* _TASK STATEMENT_: Look for the line that has "congrArg (·.sp) (sansCues_expireFollow s c)" in the material below; please repeat it and every line after it, exactly, up to and including the line that has "theorem expireFollow_state (c", and nothing else.
== MATERIAL PROVIDED ==
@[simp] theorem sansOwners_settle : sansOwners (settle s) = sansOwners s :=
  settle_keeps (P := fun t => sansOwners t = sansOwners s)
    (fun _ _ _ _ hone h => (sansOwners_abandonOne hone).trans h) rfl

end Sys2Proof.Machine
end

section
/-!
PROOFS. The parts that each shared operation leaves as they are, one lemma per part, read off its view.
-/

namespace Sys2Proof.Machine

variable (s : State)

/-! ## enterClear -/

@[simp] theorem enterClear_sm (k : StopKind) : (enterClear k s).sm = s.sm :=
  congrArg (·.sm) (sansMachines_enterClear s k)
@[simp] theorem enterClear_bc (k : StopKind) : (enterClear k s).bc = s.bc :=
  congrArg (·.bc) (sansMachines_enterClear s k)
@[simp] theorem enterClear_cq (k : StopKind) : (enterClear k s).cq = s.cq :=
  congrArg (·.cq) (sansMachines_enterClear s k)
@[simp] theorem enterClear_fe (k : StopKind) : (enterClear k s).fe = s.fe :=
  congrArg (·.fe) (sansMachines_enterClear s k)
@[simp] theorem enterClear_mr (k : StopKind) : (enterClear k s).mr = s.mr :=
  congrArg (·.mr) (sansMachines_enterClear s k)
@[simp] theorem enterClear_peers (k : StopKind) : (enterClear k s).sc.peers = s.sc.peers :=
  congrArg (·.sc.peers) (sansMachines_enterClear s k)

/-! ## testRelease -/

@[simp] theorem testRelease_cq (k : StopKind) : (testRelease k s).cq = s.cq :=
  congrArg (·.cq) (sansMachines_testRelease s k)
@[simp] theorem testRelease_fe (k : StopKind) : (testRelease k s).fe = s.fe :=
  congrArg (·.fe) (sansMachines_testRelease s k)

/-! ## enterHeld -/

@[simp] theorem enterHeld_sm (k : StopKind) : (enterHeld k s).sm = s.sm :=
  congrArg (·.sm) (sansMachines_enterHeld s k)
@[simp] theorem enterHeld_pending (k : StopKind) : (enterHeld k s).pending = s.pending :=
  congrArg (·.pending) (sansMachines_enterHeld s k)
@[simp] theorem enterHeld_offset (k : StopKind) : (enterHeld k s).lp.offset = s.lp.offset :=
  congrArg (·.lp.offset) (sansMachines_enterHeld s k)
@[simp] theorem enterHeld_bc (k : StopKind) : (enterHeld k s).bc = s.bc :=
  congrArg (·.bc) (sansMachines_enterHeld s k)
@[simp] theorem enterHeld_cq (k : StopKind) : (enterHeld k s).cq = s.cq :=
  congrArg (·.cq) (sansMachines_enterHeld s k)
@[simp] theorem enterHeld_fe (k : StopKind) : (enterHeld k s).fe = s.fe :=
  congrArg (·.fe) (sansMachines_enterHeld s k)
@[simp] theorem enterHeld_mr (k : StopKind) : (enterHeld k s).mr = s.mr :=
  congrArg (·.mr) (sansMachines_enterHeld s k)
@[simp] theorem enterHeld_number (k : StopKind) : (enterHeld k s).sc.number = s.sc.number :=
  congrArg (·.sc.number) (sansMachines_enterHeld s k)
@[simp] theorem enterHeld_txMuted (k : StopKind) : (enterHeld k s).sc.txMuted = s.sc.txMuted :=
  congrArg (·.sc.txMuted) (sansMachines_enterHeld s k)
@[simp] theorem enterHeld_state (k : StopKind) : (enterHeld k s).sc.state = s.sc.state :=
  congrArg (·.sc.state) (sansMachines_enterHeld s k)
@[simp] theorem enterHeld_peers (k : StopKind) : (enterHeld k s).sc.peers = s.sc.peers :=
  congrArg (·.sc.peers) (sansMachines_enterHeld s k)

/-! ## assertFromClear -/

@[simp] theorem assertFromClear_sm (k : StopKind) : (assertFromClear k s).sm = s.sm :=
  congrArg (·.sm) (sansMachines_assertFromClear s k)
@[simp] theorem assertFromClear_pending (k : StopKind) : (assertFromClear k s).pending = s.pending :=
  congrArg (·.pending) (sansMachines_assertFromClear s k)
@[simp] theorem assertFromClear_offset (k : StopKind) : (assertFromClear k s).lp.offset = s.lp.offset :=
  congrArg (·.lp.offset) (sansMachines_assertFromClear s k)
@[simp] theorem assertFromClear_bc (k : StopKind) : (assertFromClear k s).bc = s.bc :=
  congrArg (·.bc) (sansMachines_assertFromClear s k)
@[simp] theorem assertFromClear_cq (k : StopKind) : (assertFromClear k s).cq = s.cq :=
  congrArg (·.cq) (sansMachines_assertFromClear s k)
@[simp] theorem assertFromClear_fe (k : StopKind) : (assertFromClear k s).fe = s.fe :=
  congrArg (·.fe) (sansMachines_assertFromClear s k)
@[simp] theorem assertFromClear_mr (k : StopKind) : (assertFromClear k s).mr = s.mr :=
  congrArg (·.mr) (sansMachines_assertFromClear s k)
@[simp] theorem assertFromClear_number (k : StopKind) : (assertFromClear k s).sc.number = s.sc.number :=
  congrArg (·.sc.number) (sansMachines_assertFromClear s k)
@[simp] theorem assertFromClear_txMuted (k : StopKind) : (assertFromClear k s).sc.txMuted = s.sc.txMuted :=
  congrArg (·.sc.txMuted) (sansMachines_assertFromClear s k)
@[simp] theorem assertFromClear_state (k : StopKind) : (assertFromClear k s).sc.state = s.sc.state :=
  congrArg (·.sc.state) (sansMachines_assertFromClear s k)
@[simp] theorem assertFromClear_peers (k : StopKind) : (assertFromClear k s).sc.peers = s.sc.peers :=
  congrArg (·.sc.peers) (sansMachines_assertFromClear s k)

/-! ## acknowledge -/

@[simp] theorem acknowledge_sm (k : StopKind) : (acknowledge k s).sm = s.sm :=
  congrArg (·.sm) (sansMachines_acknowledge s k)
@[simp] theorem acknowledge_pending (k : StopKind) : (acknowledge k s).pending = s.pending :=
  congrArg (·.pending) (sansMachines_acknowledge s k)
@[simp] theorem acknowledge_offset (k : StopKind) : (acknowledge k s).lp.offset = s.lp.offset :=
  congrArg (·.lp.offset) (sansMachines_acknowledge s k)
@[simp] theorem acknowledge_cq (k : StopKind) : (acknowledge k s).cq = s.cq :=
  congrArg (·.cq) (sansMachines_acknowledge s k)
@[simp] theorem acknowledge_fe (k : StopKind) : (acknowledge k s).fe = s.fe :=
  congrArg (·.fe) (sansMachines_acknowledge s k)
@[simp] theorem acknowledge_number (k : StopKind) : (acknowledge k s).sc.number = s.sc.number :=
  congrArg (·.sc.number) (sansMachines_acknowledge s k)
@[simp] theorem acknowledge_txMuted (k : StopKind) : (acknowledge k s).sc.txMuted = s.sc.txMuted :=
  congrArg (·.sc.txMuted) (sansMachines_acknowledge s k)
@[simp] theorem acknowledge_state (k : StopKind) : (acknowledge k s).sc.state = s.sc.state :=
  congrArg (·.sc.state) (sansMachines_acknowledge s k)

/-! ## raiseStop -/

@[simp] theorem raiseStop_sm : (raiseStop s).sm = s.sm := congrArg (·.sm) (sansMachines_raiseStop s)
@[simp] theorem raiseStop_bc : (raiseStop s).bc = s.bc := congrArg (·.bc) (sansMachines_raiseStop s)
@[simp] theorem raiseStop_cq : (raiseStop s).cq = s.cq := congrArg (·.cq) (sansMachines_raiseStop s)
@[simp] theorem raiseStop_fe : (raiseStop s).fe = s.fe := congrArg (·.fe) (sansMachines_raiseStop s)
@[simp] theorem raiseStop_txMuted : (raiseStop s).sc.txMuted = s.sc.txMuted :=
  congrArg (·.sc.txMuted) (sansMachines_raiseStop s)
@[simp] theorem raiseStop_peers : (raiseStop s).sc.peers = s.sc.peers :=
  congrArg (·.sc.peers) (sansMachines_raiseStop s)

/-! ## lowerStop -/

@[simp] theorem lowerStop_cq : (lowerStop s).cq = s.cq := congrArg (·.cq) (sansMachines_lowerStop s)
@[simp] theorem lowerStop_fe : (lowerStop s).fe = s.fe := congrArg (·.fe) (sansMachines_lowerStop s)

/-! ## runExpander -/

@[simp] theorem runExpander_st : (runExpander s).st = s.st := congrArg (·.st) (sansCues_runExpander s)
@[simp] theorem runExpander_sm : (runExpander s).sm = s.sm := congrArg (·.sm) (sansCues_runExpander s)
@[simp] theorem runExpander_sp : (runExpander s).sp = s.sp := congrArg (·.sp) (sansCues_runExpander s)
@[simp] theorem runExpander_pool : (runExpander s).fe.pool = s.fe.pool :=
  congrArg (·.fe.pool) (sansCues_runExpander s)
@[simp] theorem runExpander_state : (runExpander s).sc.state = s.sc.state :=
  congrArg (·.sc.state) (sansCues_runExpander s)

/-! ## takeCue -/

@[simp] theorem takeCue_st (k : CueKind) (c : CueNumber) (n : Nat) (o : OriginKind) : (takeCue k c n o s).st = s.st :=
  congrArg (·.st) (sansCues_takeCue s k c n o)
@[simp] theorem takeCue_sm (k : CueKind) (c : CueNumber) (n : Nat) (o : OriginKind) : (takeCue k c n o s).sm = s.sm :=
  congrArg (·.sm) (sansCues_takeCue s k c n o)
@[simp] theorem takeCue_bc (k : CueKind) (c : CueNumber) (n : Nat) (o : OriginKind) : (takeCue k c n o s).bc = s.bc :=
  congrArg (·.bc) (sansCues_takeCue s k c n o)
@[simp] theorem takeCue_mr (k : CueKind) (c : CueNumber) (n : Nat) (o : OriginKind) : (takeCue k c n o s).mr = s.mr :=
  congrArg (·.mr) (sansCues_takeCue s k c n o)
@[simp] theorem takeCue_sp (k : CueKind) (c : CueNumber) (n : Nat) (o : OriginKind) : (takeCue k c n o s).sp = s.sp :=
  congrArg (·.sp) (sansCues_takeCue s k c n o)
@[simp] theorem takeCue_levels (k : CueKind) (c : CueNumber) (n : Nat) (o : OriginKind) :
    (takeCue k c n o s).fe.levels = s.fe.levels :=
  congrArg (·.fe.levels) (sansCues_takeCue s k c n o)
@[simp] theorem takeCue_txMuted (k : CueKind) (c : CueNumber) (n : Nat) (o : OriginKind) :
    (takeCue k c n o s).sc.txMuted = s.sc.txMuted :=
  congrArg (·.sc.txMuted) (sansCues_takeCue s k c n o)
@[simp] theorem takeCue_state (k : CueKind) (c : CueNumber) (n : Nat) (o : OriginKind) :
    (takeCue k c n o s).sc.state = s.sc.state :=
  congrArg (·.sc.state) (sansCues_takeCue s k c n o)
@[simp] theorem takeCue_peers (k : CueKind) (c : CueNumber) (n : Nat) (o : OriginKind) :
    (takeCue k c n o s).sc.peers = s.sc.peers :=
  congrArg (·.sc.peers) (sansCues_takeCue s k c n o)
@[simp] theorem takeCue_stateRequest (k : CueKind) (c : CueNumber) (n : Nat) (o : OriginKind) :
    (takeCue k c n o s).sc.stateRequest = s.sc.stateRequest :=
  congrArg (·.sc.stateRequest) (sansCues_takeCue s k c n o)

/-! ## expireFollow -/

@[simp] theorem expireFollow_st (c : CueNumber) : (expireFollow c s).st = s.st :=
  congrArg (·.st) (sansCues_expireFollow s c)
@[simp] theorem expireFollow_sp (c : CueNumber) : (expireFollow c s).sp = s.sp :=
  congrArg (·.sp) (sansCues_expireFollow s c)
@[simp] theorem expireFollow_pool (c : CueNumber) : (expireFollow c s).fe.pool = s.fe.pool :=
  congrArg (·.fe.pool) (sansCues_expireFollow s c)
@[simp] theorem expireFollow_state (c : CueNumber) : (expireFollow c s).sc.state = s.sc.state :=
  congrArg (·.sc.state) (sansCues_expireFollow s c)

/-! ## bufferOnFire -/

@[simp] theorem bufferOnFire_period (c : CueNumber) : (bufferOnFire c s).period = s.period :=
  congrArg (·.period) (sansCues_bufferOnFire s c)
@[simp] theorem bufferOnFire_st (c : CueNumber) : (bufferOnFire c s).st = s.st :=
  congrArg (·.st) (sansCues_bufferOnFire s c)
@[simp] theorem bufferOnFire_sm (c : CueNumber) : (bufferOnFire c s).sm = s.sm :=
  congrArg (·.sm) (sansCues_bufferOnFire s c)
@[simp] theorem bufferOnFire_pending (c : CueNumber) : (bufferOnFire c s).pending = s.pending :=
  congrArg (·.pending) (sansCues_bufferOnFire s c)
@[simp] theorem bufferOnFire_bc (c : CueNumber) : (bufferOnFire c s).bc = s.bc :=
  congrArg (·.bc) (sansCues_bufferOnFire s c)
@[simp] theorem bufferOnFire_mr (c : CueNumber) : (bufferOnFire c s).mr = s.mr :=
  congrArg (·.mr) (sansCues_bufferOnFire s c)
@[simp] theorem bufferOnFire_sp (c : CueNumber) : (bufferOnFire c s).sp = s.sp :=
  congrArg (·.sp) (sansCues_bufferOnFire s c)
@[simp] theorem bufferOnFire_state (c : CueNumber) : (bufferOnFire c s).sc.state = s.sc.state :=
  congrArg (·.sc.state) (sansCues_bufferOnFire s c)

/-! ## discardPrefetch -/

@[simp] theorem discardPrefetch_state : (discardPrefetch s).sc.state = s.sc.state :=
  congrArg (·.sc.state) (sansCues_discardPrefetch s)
===
* _RESULT OF THIS TASK_:
  congrArg (·.sp) (sansCues_expireFollow s c)
@[simp] theorem expireFollow_pool (c : CueNumber) : (expireFollow c s).fe.pool = s.fe.pool :=
  congrArg (·.fe.pool) (sansCues_expireFollow s c)
@[simp] theorem expireFollow_state (c : CueNumber) : (expireFollow c s).sc.state = s.sc.state :=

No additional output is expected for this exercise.